Everything Dan and Mohammed have said has been helpful and a phone call to Mohammed helped a lot. The last thing he said was the same as Keith: ".find that 55045!"

Unfortunately, I have looked everywhere and have been unable to find that 55045. I guess I'll have to get another one.

Meanwhile I have other decoders to program, buy and install but Mohammed solved my biggest problem by telling how to bring the layout's MTS up to 10 amps with the 55090 which I already had hooked up to the inside mainline. With 10 amps I should be able to handle everything and if necessary I have a few more 55090's for wherever they may be needed.

LGB must have had me in mind when they came out with MTS as it really suits the little I want from DCC.

When LGB went bankrupt I was lured away by Aristo's new diesels and the plug in Revolution and stainless track for outdoors. 

Now with Aristo gone and decreased mobility I am back indoors with the LGB trains, brass track and MTS so for me it turns out I made the right choices back when I built these layouts.

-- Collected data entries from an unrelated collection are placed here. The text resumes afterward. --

-- ==== Sys2Proof/Laws/KeepDieReset.lean ====
section
/-! SUPPORT. What the operations and meanings of `Machine/DieReset.lean` keep (`Keeps`). -/

namespace Sys2Proof.Machine

variable {s0 s : State}

theorem reset_gates (v : Vector Phase 64) (p : Fin 64) :
    ((v.map (fun x : Phase => { Phase.initial with dfltPin := x.dfltPin }))[p.val]).exclusive := by
  rw [Vector.getElem_map]
  exact low_exclusive rfl rfl

theorem dieReset_step {hawk : Hawk} {running : Bool} : Keeps s (State.dieReset hawk running s) := by
  refine ⟨rfl, Nat.le_refl _, ?_, fun _ => reset_gates _, fun _ => rfl, fun _ => ⟨rfl, ?_⟩,
    (SecState.same rfl rfl rfl rfl rfl).1, (SecState.same rfl rfl rfl rfl rfl).2⟩
  · cases running
    · exact Or.inr (Or.inl rfl)
    · exact Or.inr (Or.inr (Nat.le_refl _))
  · intro e he
    cases he

theorem State.dieReset_keeps {hawk : Hawk} {running : Bool} (h : Keeps s0 s) :
    Keeps s0 (State.dieReset hawk running s) := h.trans dieReset_step

theorem State.dieDown_keeps (h : Keeps s0 s) : Keeps s0 (State.dieDown s) := by
  unfold State.dieDown
  repeat' (first
    | with_reducible assumption | with_reducible apply ite_keeps | with_reducible apply State.dieReset_keeps)

end Sys2Proof.Machine
end

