-- ==== Sys2Proof/Laws/KeepMemOps.lean ====
section
/-! SUPPORT. What the operations and meanings of `Machine/MemOps.lean` keep (`Keeps`). -/

namespace Sys2Proof.Machine

variable {s0 s : State}

theorem modMem_keeps {f : MemState → MemState} (h : Keeps s0 s) (hf : ∀ m : MemState, m.wf → (f m).wf) :
    Keeps s0 (s.modMem f) :=
  modSys_keeps h (fun y => hf y.mem)

theorem State.integrity_keeps {a : Nat} (h : Keeps s0 s) : Keeps s0 (State.integrity a s) := by
  unfold State.integrity
  repeat' (first
    | with_reducible assumption | with_reducible apply ite_keeps
    | with_reducible refine modMem_keeps ?_ (fun _ hx => hx) | with_reducible apply modMem_keeps
    | exact fun _ hx => hx | with_reducible apply State.openEvent_keeps)

theorem State.countUnwritten_keeps (h : Keeps s0 s) : Keeps s0 (State.countUnwritten s) := by
  unfold State.countUnwritten
  repeat' (first
    | with_reducible assumption | with_reducible refine modMem_keeps ?_ (fun _ hx => hx)
    | with_reducible apply modMem_keeps | exact fun _ hx => hx)

theorem State.coreDone_keeps {core : Fin 4} {data : List Byte} (h : Keeps s0 s) : Keeps s0 (State.coreDone core data s) := by
  unfold State.coreDone
  repeat' (first
    | with_reducible assumption | with_reducible refine modMem_keeps ?_ (fun _ hx => hx)
    | with_reducible apply modMem_keeps | exact fun _ hx => hx)

end Sys2Proof.Machine
end

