-- ==== Sys2Proof/Tests/Slice0.lean ====
section
/-! SUPPORT. The author's tests: worked examples and tables of the spec, terms that are not well formed, and for every
statement with premises a state and operands that meet them. -/

open Sys2Proof Sys2Proof.Machine

set_option Elab.async false

namespace Sys2Proof.Tests

/-- O0 attached, with every transport. -/
def sender : Owner := { Owner.initial 0 with state := .attached, transports := 0x0F, secretSet := true }

/-- The state after reset with O0 attached and the link of port 0 up. -/
def base : State :=
  (State.reset.modHost (fun h => { h with owners := vmod h.owners 0 (fun _ => sender) })).modEth 0 (fun x => { x with up := true })

/-- The same with the lease held by O0. -/
def leased : State := base.modHost (fun h => { h with lease := { h.lease with holder := some 0 } })

/-- A request of O0 on authenticated SMU. -/
def rq (payload : List Byte) : Req where
  owner := 0
  via := { transport := .smuAuth, port := 0, addr := 0, udp := 0 }
  tag := 1
  seq := 1
  notifyQueued := false
  noReply := false
  payload := payload

/-- LEASE_RENEW of O0 with tag 1 and sequence number 1, without its integrity field. -/
def header : List Byte := [2, 0, 1, 0, 0x06, 0x0E, 0, 0, 1, 0, 0, 0]

/-- It as an authenticated frame; the tag stands in 16 bytes. -/
def frame0 : List Byte := header ++ zeros 20

/-- It with its CRC. -/
def frameC : List Byte := header ++ leBytes 4 (crc32c header).toNat

/-- It as the UART carries it (18 R486). -/
def cobsC : List Byte := [2, 2, 2, 1, 3, 6, 0x0E, 1, 2, 1, 1, 1, 5] ++ leBytes 4 (crc32c header).toNat

/-- A response that waits on TW0. -/
def held : Response where
  owner := 0
  via := { transport := .tw0, port := 0, addr := 0, udp := 0 }
  raw := none
  tag := 1
  seq := 1
  notifyQueued := false
  noReply := false
  opcode := 0x0E06
  status := 0
  limit := 0
  detail := 0
  payload := []
  crcOnly := false
  notice := false
  wire := []

/-- A fold-back curve of two points (04 R116). -/
def curve : List Byte := [0, 2, 0, 0] ++ zeros 8 ++ [1, 0, 0, 0] ++ zeros 4

/-- Table 01:0F with that curve as its body. -/
def curveTable : Table where
  header := { type := 1, index := 15, version := 1, length := 20, crc := crc32c curve, flags := 0 }
  body := curve
  inMram := false
  sealOk := true
  left := 0
  waiter := none
  commits := 0

/-- The upload of that table, all of it written. -/
def staged : Staging where
  header := curveTable.header
  body := curve
  written := List.replicate 20 true
  tooLong := false
  seenCommit := 0
  held := false

/-- The state with a parameter set, an upload open and a table active. -/
def tables : State :=
  (base.modOwner 0 (fun o => { o with staging := some staged })).modHost (fun h => { h with tables := [(0x010F, curveTable)] })

/-- The group of every channel is active; channel p runs. -/
def active (p : Fin 64) : State := base.modPhase p (fun x => { x with role := .active })

/-- A setpoint of group 7: OFF. -/
def toOff (at_ : Nat) : List Byte := [1, 0, 0, 0] ++ leBytes 8 at_ ++ [7, 0, 0, 0] ++ zeros 8

/-- The one entry of it. -/
def toOffEntry : SetpointEntry := { group := 7, mode := some .off, setpoint := 0, slew := 0 }

/-- Capture ring 2 of O0. -/
def oneRing : Ring where
  base := 0
  sizeLog2 := 12
  owner := 0
  kind := 1
  stop := false
  fixed := false
  wr := 0
  rd := 0
  drop := 0
  notify := 0
  source := 1
  epoch := 0
  records := []
  notified := false
  dropLater := 0
  due := 0

/-- A stream of O0 on that ring. -/
def oneStream : Stream where
  owner := 0
  ring := 2
  portMask := 1
  addr := 1
  udp := 1
  records := 1
  flushMs := 1
  createNo := 0
  dseq := 0
  deferrals := 0
  paused := false
  oldest := some 0

/-- The state with ring 2 and stream 31. -/
def streaming : State :=
  (base.modSys (fun y => { y with ring := { y.ring with rings := [(2, oneRing)] } })).modLink (fun l =>
    { l with streams := vmod l.streams 31 (fun _ => some oneStream) })

/-- What the partner reports for pairing with group 7, in STANDBY. -/
def peer : PeerEnable where
  identity := 0
  names := Config.devId
  namesGroup := 7
  group := 7
  fsw := 100000
  droop := 100
  fault := false
  mode := 1
  low := true
  lead := 0
  strap := false

/-- The state with group 7 in STANDBY on string port 3 and able to precharge it from the bus. -/
def ready3 (s : State) : State :=
  (((((s.setParam (grId 7 2) 3).setParam (grId 7 3) 1).modGroup 7 (fun x => { x with mode := .standby })).modFeed 0
    (fun x => { x with run := .on })).modBus (fun b => { b with busPg := true })).modHost (fun h =>
    { h with tables := [(0x0B00, curveTable)] })

/-- The state with group 0 in PRECHARGE on string port 0, matched, and no contactor waiting for it. -/
def alone : State := (base.setParam (grId 0 2) 0).modGroup 0 (fun x => { x with mode := .precharge, matchSince := some 0 })

/-- A pair frame of zeros with its CRC (05 R151). -/
def pairFrame : List Byte := zeros 1228 ++ [0x0F, 0x7A, 0xB1, 0xDF]
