-- ==== Sys2Proof/Machine/Ops.lean ====
section
/-! DEFINITION. The named updates of State, and the operations every command shares: accept (44_control.md R190), the outcome
of a command and its commit (R193), which is also how every error is taken (60_exceptions.md R203), and reset
(70_reset_and_hazards.md R230). -/

namespace Sys2Proof.Machine

/-! ## Updates of one field -/

def State.setCtrl (c : Ctrl) (s : State) : State := { s with ctrl := c }
def State.setStatus (st : Status) (s : State) : State := { s with status := st }
def State.setPend (w : Word) (s : State) : State := { s with pend := w }
def State.setOperand (w : Word) (s : State) : State := { s with operand := w }
def State.setResult (w : Word) (s : State) : State := { s with result := w }
def State.setDbuf (b : Vector Byte 8) (s : State) : State := { s with dbuf := b }
def State.setSym (l : Vector Lane 11) (s : State) : State := { s with sym := l }
def State.setStage (b : Vector Byte 64) (s : State) : State := { s with stage := b }
/-- FWD and REV are only ever written together (R39). -/
def State.setTables (f : Vector Byte 62) (r : Vector Byte 128) (s : State) : State := { s with fwd := f, rev := r }
def State.setResetLine (b : Bool) (s : State) : State := { s with resetLine := b }
def State.setAgenda (a : List Turn) (s : State) : State := { s with agenda := a }
def State.setResp (r : Option BusResp) (s : State) : State := { s with resp := r }
/-- A free value has been used (log entry 6). -/
def State.useFree (s : State) : State := { s with freeCount := s.freeCount + 1 }

/-! ## The outcome of a command -/

/-- The buffer or tables a successful command writes (the last column of R83). -/
inductive Writes where
  | nothing
  /-- FWD, and REV built from it. -/
  | tables (f : Vector Byte 62)
  /-- SYM[0..], as many lanes as the list has. -/
  | symbols (lanes : List Lane)
  /-- DBUF[0..], as many bytes as the list has. -/
  | bytes (data : List Byte)
  deriving DecidableEq, Repr

/-- The outcome success(writes, result, trunc) of R193. -/
structure Success where
  writes : Writes
  result : Word
  trunc : Bool
  deriving DecidableEq, Repr

/-- The outcome error(code, idx, trunc) of R193. -/
structure CmdError where
  code : ErrCode
  idx : BitVec 8
  trunc : Bool
  deriving DecidableEq, Repr

/-- raise E(code, idx): the command stops with this error, TRUNC = 0 (R14). -/
def raise {α : Type} (code : ErrCode) (idx : Nat) : Except CmdError α := .error ⟨code, BitVec.ofNat 8 idx, false⟩

/-- The outcome of an ILLEGAL word: error(ILLEGAL, 0, 0) (R194). -/
def illegalOutcome : Except CmdError Success := raise .illegal 0

/-- The writes of a successful command (R193). -/
def applyWrites (w : Writes) (s : State) : State :=
  match w with
  | .nothing => s
  | .tables f => s.setTables f (buildRev f)
  | .symbols lanes => s.setSym (storeFrom 0 lanes s.sym)
  | .bytes data => s.setDbuf (storeFrom 0 data s.dbuf)

/-- The STATUS fields every commit writes (R193): LASTOP is bits 3:0 of the word in PEND, BUSY becomes 0 and DONE 1, and WERR
keeps its value. -/
def Status.committed (pend : Word) (code : ErrCode) (idx : BitVec 8) (trunc : Bool) (st : Status) : Status :=
  { st with busy := false, done := true, trunc := trunc, ecode := code, lastop := pend.extractLsb' 0 4, eidx := idx }

/-- commit(outcome): the outcome becomes visible in one step. An error writes RESULT = 0 and STATUS, and nothing else
(R193, R203). PEND is not written; it means nothing while BUSY = 0 (R41). -/
def commit (o : Except CmdError Success) (s : State) : State :=
  match o with
  | .ok r =>
    ((applyWrites r.writes s).setResult r.result).setStatus (s.status.committed s.pend .ok 0 r.trunc)
  | .error e => (s.setResult 0).setStatus (s.status.committed s.pend e.code e.idx e.trunc)

/-- accept(w): what a host write of w to CMD does while BUSY = 0 (R190). -/
def accept (w : Word) (s : State) : State :=
  (s.setPend w).setStatus { s.status with busy := true, done := false }

/-- A host write dropped because BUSY = 1: it sets WERR (R240). -/
def dropWrite (s : State) : State := s.setStatus { s.status with werr := true }

/-- Reset: every piece of the block's state takes its reset value in one step (R230), a command in flight is aborted (R231);
the environment stays (log entry 4). -/
def resetBlock (s : State) : State :=
  { State.reset with resetLine := s.resetLine, agenda := s.agenda, resp := s.resp, freeCount := s.freeCount }

end Sys2Proof.Machine
end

Clearly I still have a lot to learn about MTS but within my limited needs it should not be too difficult to work out.

Thanks guys,

Jerry


----------



## Cougar Rock Rail (Jan 2, 2008)

Sounds like you're getting there Jerry, so that's good.

I would work hard to reduce your current requirement, as Greg pointed out by switching everything you can to use LED's. It's amazing how little you can get by with relatively short trains, flat grades, and efficient motors wherever possible(Buhlers).


----------



## Jerry McColgan (Feb 8, 2008)

Hi Keith,

I gave up on finding my 55045 so I ordered a replacement on eBay. I hate paying twice for something but perhaps I never did have a 55045 (but if not I don't know how I happen to have the serial and other cord from a 55045)???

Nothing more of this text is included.